Interaction of MOP3 with HIF1α or HIF2α. (A) In vitro analysis of MOP3 and HIF1α. Gel shift analysis was performed using a deduced radiolabeled response element, M13. Normalized quantities of reticulocyte expressed MOP3, HIF1α, and ARNT proteins were used for all gel shift studies. To demonstrate specificity, 1 μg of purified IgG, MOP3-specific (MOP3Ab), or HIF1α-specific antibodies (HIF1αAb) were used. (B) In vivo interaction of MOP3 with HIF1α or HIF2α (Upper) Basic region consensus and DNA half-site specificity for ARNT, MOP3, HIF1α, and HIF2α are shown. (Lower) COS-1 cells were transfected with the M13 luciferase reporter with each expression plasmid as indicated. Two oligonucleotides, containing three M13 elements were cloned upstream of the simian virus 40 promoter (denoted by a 2 beside the element). Hypoxia studies were performed with the addition of 100 μM CoCl₂ at the time of transfection. Cells were harvested 20 hr posttransfection. □, Relative luciferase levels; ▪, relative luciferase levels in the presence of CoCl₂. (Inset) The M13 responsive element is illustrated and the core sequence is underlined.

Figure 5

Expression of MOP3 and MOP4 in the mouse. (A) RPA analysis of MOP3 and MOP4 in various mouse tissues. Total RNA (10 μg) from whole embryo (embryonic day 9.5 (E9.5), E13.5, E17.5), placenta, neonatal liver, kidney, heart, lung, thymus, skeletal muscle, brain, and adult liver, kidney, heart, lung, thymus, skeletal muscle, and brain was analyzed for MOP3 and MOP4 expression. The results were quantitated and expressed as relative units. (Inset) The MOP3 and MOP4 probes (lane 1), tRNA control (lane 2), and protected fragments (lane 3) are indicated. (B) In situ analysis of the MOP3 mRNA. Whole mount in situ hybridization was performed on transverse brain section from an E15.5 embryo, adult eye, thymus, and colon.
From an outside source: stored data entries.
-- ==== Sys2Proof/Decode.lean ====
section
/-! DEFINITION. The decoder of spec/30_encoding.md: the ordered bit-mask table of R106, the operand fields of R102 and R103,
and the encoder written from the encoding patterns of the opcode table. -/

namespace Sys2Proof

/-- `hi ++ lo` of R11: the high byte in bits 15..8, the low byte in bits 7..0. -/
def joinBytes (hi lo : Byte) : Word := hi ++ lo

/-- Bits 7..0 (R11). -/
def lo8 (v : Word) : Byte := v.extractLsb' 0 8

/-- Bits 15..8 (R11). -/
def hi8 (v : Word) : Byte := v.extractLsb' 8 8

/-- The 37 rows of the decoder's table, by what they decode to (R106). -/
inductive Form where
  | nop | hlt | ei | di | xchg | xthl | sphl | pchl | stc | cmc | cma | inPort | outPort
  | mov | alu | aluImm | jmp | jccc | call | cccc | ret | rccc | push | pop | rst | rot | lxi | mvi
  | ldax | stax | inx | dcx | inr | dcr | dad | direct | unknown
  deriving DecidableEq, Repr

/-- Rows 1 to 13 of R106: the opcodes matched exactly, as mask, match and form. -/
def exactRows : List (Byte × Byte × Form) :=
  [(0xFF, 0x00, .nop), (0xFF, 0x76, .hlt), (0xFF, 0xFB, .ei), (0xFF, 0xF3, .di), (0xFF, 0xEB, .xchg),
   (0xFF, 0xE3, .xthl), (0xFF, 0xF9, .sphl), (0xFF, 0xE9, .pchl), (0xFF, 0x37, .stc), (0xFF, 0x3F, .cmc),
   (0xFF, 0x2F, .cma), (0xFF, 0xDB, .inPort), (0xFF, 0xD3, .outPort)]

/-- Rows 14 to 26 of R106. -/
def upperRows : List (Byte × Byte × Form) :=
  [(0xC0, 0x40, .mov), (0xC0, 0x80, .alu), (0xC7, 0xC6, .aluImm), (0xFF, 0xC3, .jmp), (0xC7, 0xC2, .jccc),
   (0xFF, 0xCD, .call), (0xC7, 0xC4, .cccc), (0xFF, 0xC9, .ret), (0xC7, 0xC0, .rccc), (0xCF, 0xC5, .push),
   (0xCF, 0xC1, .pop), (0xC7, 0xC7, .rst), (0xE7, 0x07, .rot)]

/-- Rows 27 to 37 of R106; the last row, with mask 0, matches every opcode left over. -/
def lowerRows : List (Byte × Byte × Form) :=
  [(0xCF, 0x01, .lxi), (0xC7, 0x06, .mvi), (0xEF, 0x0A, .ldax), (0xEF, 0x02, .stax), (0xCF, 0x03, .inx),
   (0xCF, 0x0B, .dcx), (0xC7, 0x04, .inr), (0xC7, 0x05, .dcr), (0xCF, 0x09, .dad), (0xE7, 0x22, .direct),
   (0x00, 0x00, .unknown)]

/-- The first row whose masked bits match, in the order of R106 ("first match wins", R105). -/
def firstMatch (op : Byte) : List (Byte × Byte × Form) → Form
  | [] => .unknown
  | (mask, value, form) :: rows => if op &&& mask = value then form else firstMatch op rows

/-- The classification of an opcode byte: it reads no state (R105). -/
def classify (op : Byte) : Form := firstMatch op (exactRows ++ upperRows ++ lowerRows)

/-- The type tag of a row (the "type tag" column of R106). -/
def Form.tag : Form → TypeTag
  | .nop | .hlt | .ei | .di | .xchg | .xthl | .sphl | .pchl | .stc | .cmc | .cma | .inPort | .outPort => .miscellaneous
  | .mov => .registerMove
  | .alu => .registerAlu
  | .aluImm => .immediateAlu
  | .jmp | .jccc | .call | .cccc | .ret | .rccc => .branch
  | .push => .stackPush
  | .pop => .stackPop
  | .rst => .restart
  | .rot => .rotate
  | .lxi => .loadPairImmediate
  | .mvi => .moveImmediate
  | .ldax => .loadIndirect
  | .stax => .storeIndirect
  | .inx => .incrementPair
  | .dcx => .decrementPair
  | .inr => .incrementRegister
  | .dcr => .decrementRegister
  | .dad => .doubleAdd
  | .direct => .directAddress
  | .unknown => .unknown

/-- How many operand bytes follow the opcode of a row: the "length" column of R106 less one. -/
def Form.operandCount : Form → Nat
  | .inPort | .outPort | .aluImm | .mvi => 1
  | .jmp | .jccc | .call | .cccc | .lxi | .direct => 2
  | .nop | .hlt | .ei | .di | .xchg | .xthl | .sphl | .pchl | .stc | .cmc | .cma => 0
  | .mov | .alu | .ret | .rccc | .push | .pop | .rst | .rot => 0
  | .ldax | .stax | .inx | .dcx | .inr | .dcr | .dad | .unknown => 0

/-- The 3-bit field in bits 5..3: `ddd`, `ccc`, `nnn`, `ooo` (R102). -/
def field53 (op : Byte) : BitVec 3 := op.extractLsb' 3 3

/-- The 3-bit field in bits 2..0: `sss` (R102). -/
def field20 (op : Byte) : BitVec 3 := op.extractLsb' 0 3

/-- The 2-bit field in bits 5..4: `rp` (R102). -/
def field54 (op : Byte) : BitVec 2 := op.extractLsb' 4 2

/-- The 2-bit field in bits 4..3: `qq` (R102). -/
def field43 (op : Byte) : BitVec 2 := op.extractLsb' 3 2

/-- MOV by its two register fields; index 6 on either side is the M form (R106 row 14, R270 to R272). The pair 6, 6 is
0x76, which row 2 has already matched as HLT, so its answer here is never used. -/
def assembleMov (d s : Nat) : Instr :=
  if d = 6 then .movMS s else if s = 6 then .movDM d else .movDS d s

/-- Register-ALU by `ooo` (R107) and `sss`; index 6 is the M form (R168). -/
def assembleAlu (ooo : BitVec 3) (s : Nat) : Instr :=
  match ooo.toNat with
  | 0 => if s = 6 then .addM else .addS s
  | 1 => if s = 6 then .adcM else .adcS s
  | 2 => if s = 6 then .subM else .subS s
  | 3 => if s = 6 then .sbbM else .sbbS s
  | 4 => if s = 6 then .anaM else .anaS s
  | 5 => if s = 6 then .xraM else .xraS s
  | 6 => if s = 6 then .oraM else .oraS s
  | _ => if s = 6 then .cmpM else .cmpS s

/-- Immediate-ALU by `ooo` (R107). -/
def assembleAluImm (ooo : BitVec 3) (imm : Byte) : Instr :=
  match ooo.toNat with
  | 0 => .adi imm
  | 1 => .aci imm
  | 2 => .sui imm
  | 3 => .sbi imm
  | 4 => .ani imm
  | 5 => .xri imm
  | 6 => .ori imm
  | _ => .cpi imm

/-- Rotates by `qq` (R108). -/
def assembleRotate (qq : BitVec 2) : Instr :=
  match qq.toNat with
  | 0 => .rlc
  | 1 => .rrc
  | 2 => .ral
  | _ => .rar

/-- Direct-address instructions by `qq` (R109). -/
def assembleDirect (qq : BitVec 2) (addr : Word) : Instr :=
  match qq.toNat with
  | 0 => .shld addr
  | 1 => .lhld addr
  | 2 => .sta addr
  | _ => .lda addr

/-- The instruction of an opcode and its operand bytes `b2`, `b3` (R102, R103, R106). A form with fewer operand bytes does
not use the ones it lacks. -/
def assemble (op b2 b3 : Byte) : Instr :=
  match classify op with
  | .nop => .nop
  | .hlt => .hlt
  | .ei => .ei
  | .di => .di
  | .xchg => .xchg
  | .xthl => .xthl
  | .sphl => .sphl
  | .pchl => .pchl
  | .stc => .stc
  | .cmc => .cmc
  | .cma => .cma
  | .inPort => .inPort b2
  | .outPort => .outPort b2
  | .mov => assembleMov (field53 op).toNat (field20 op).toNat
  | .alu => assembleAlu (field53 op) (field20 op).toNat
  | .aluImm => assembleAluImm (field53 op) b2
  | .jmp => .jmp (joinBytes b3 b2)
  | .jccc => .jccc (field53 op).toNat (joinBytes b3 b2)
  | .call => .call (joinBytes b3 b2)
  | .cccc => .cccc (field53 op).toNat (joinBytes b3 b2)
  | .ret => .ret
  | .rccc => .rccc (field53 op).toNat
  | .push => if (field54 op).toNat = 3 then .pushPsw else .pushRp (field54 op).toNat
  | .pop => if (field54 op).toNat = 3 then .popPsw else .popRp (field54 op).toNat
  | .rst => .rst (field53 op)
  | .rot => assembleRotate (field43 op)
  | .lxi => .lxi (field54 op).toNat (joinBytes b3 b2)
  | .mvi => if (field53 op).toNat = 6 then .mviM b2 else .mviD (field53 op).toNat b2
  | .ldax => .ldax (field54 op).toNat
  | .stax => .stax (field54 op).toNat
  | .inx => .inx (field54 op).toNat
  | .dcx => .dcx (field54 op).toNat
  | .inr => if (field53 op).toNat = 6 then .inrM else .inrD (field53 op).toNat
  | .dcr => if (field53 op).toNat = 6 then .dcrM else .dcrD (field53 op).toNat
  | .dad => .dad (field54 op).toNat
  | .direct => assembleDirect (field43 op) (joinBytes b3 b2)
  | .unknown => .unknown op

/-- Why a list of bytes holds no whole instruction. -/
inductive DecodeError where
  /-- There is no opcode byte. -/
  | noBytes
  /-- Fewer operand bytes than the opcode needs follow it. -/
  | truncated (opcode : Byte)
  deriving DecidableEq, Repr

/-- Decode the instruction at the head of a list of bytes, and give the bytes after it (R100, R106). Total: every opcode has
a meaning, the 13 of R110 the instruction `unknown`; only a list that ends too early is rejected. -/
def decode : List Byte → Except DecodeError (Instr × List Byte)
  | [] => .error .noBytes
  | op :: rest =>
    match (classify op).operandCount, rest with
    | 0, rest => .ok (assemble op 0 0, rest)
    | 1, b2 :: rest => .ok (assemble op b2 0, rest)
    | 2, b2 :: b3 :: rest => .ok (assemble op b2 b3, rest)
    | _, _ => .error (.truncated op)

/-- The length of an instruction in bytes (R100, R115). -/
def Instr.length : Instr → Nat
  | .inPort _ | .outPort _ | .mviD _ _ | .mviM _ => 2
  | .adi _ | .aci _ | .sui _ | .sbi _ | .ani _ | .xri _ | .ori _ | .cpi _ => 2
  | .jmp _ | .jccc _ _ | .call _ | .cccc _ _ | .lxi _ _ => 3
  | .shld _ | .lhld _ | .sta _ | .lda _ => 3
  | .nop | .hlt | .ei | .di | .xchg | .xthl | .sphl | .pchl | .stc | .cmc | .cma => 1
  | .movDS _ _ | .movDM _ | .movMS _ => 1
  | .addS _ | .addM | .adcS _ | .adcM | .subS _ | .subM | .sbbS _ | .sbbM => 1
  | .anaS _ | .anaM | .xraS _ | .xraM | .oraS _ | .oraM | .cmpS _ | .cmpM => 1
  | .ret | .rccc _ | .pushRp _ | .pushPsw | .popRp _ | .popPsw | .rst _ => 1
  | .rlc | .rrc | .ral | .rar | .ldax _ | .stax _ | .inx _ | .dcx _ => 1
  | .inrD _ | .inrM | .dcrD _ | .dcrM | .dad _ | .unknown _ => 1

/-- The first format of R101: the opcode alone. -/
def bytesF1 (op : Nat) : List Byte := [BitVec.ofNat 8 op]

/-- The second format of R101: the opcode and `imm8`. -/
def bytesF2 (op : Nat) (imm : Byte) : List Byte := [BitVec.ofNat 8 op, imm]

/-- The third format of R101: the opcode, then the low and the high byte. -/
def bytesF3 (op : Nat) (v : Word) : List Byte := [BitVec.ofNat 8 op, lo8 v, hi8 v]

/-- The bytes of a well-formed instruction, from the "encoding" patterns of the opcode table (R101, R102, R117). -/
def encode : Instr → List Byte
  | .nop => bytesF1 0x00
  | .hlt => bytesF1 0x76
  | .ei => bytesF1 0xFB
  | .di => bytesF1 0xF3
  | .xchg => bytesF1 0xEB
  | .xthl => bytesF1 0xE3
  | .sphl => bytesF1 0xF9
  | .pchl => bytesF1 0xE9
  | .stc => bytesF1 0x37
  | .cmc => bytesF1 0x3F
  | .cma => bytesF1 0x2F
  | .inPort port => bytesF2 0xDB port
  | .outPort port => bytesF2 0xD3 port
  | .movDS d s => bytesF1 (0x40 + 8 * d + s)
  | .movDM d => bytesF1 (0x46 + 8 * d)
  | .movMS s => bytesF1 (0x70 + s)
  | .addS s => bytesF1 (0x80 + s)
  | .addM => bytesF1 0x86
  | .adcS s => bytesF1 (0x88 + s)
  | .adcM => bytesF1 0x8E
  | .subS s => bytesF1 (0x90 + s)
  | .subM => bytesF1 0x96
  | .sbbS s => bytesF1 (0x98 + s)
  | .sbbM => bytesF1 0x9E
  | .anaS s => bytesF1 (0xA0 + s)
  | .anaM => bytesF1 0xA6
  | .xraS s => bytesF1 (0xA8 + s)
  | .xraM => bytesF1 0xAE
  | .oraS s => bytesF1 (0xB0 + s)
  | .oraM => bytesF1 0xB6
  | .cmpS s => bytesF1 (0xB8 + s)
  | .cmpM => bytesF1 0xBE
  | .adi imm => bytesF2 0xC6 imm
  | .aci imm => bytesF2 0xCE imm
  | .sui imm => bytesF2 0xD6 imm
  | .sbi imm => bytesF2 0xDE imm
  | .ani imm => bytesF2 0xE6 imm
  | .xri imm => bytesF2 0xEE imm
  | .ori imm => bytesF2 0xF6 imm
  | .cpi imm => bytesF2 0xFE imm
  | .jmp addr => bytesF3 0xC3 addr
  | .jccc c addr => bytesF3 (0xC2 + 8 * c) addr
  | .call addr => bytesF3 0xCD addr
  | .cccc c addr => bytesF3 (0xC4 + 8 * c) addr
  | .ret => bytesF1 0xC9
  | .rccc c => bytesF1 (0xC0 + 8 * c)
  | .pushRp p => bytesF1 (0xC5 + 16 * p)
  | .pushPsw => bytesF1 0xF5
  | .popRp p => bytesF1 (0xC1 + 16 * p)
  | .popPsw => bytesF1 0xF1
  | .rst n => bytesF1 (0xC7 + 8 * n.toNat)
  | .rlc => bytesF1 0x07
  | .rrc => bytesF1 0x0F
  | .ral => bytesF1 0x17
  | .rar => bytesF1 0x1F
  | .lxi p imm16 => bytesF3 (0x01 + 16 * p) imm16
  | .mviD d imm => bytesF2 (0x06 + 8 * d) imm
  | .mviM imm => bytesF2 0x36 imm
  | .ldax p => bytesF1 (0x0A + 16 * p)
  | .stax p => bytesF1 (0x02 + 16 * p)
  | .inx p => bytesF1 (0x03 + 16 * p)
  | .dcx p => bytesF1 (0x0B + 16 * p)
  | .inrD d => bytesF1 (0x04 + 8 * d)
  | .inrM => bytesF1 0x34
  | .dcrD d => bytesF1 (0x05 + 8 * d)
  | .dcrM => bytesF1 0x35
  | .dad p => bytesF1 (0x09 + 16 * p)
  | .shld addr => bytesF3 0x22 addr
  | .lhld addr => bytesF3 0x2A addr
  | .sta addr => bytesF3 0x32 addr
  | .lda addr => bytesF3 0x3A addr
  | .unknown op => [op]

/-- The three bytes a table word of `nbits` bits lays out, the first at the lowest address, every bit from `nbits` up zero. -/
def tableBytes (nbits w : Nat) : List Byte :=
  let v := w % 2 ^ nbits
  [BitVec.ofNat 8 v, BitVec.ofNat 8 (v / 256), BitVec.ofNat 8 (v / 65536)]

/-- The instruction the decoder reads from a table word (bit 0 the least significant bit of the opcode byte). -/
def decodeTableWord (nbits w : Nat) : Option Instr :=
  match decode (tableBytes nbits w) with
  | .ok (i, _) => some i
  | .error _ => none

end Sys2Proof
end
Slides were probed with antisense probes derived from HIF1α, MOP3, and MOP4 and photographed under identical conditions. Hematoxylin and eosin stains of parallel slides of E15.5 transverse embryos and adult eye are shown. Transverse section: ca, cerebral aqueduct; T, thalamus; lv, lateral ventricle; 3v, third ventricle; st, striatum. Eye: pr, pigment of the retina; or, outer layer of the retina; ir, inner layer of the retina; le, lens epithelium; co, cornea.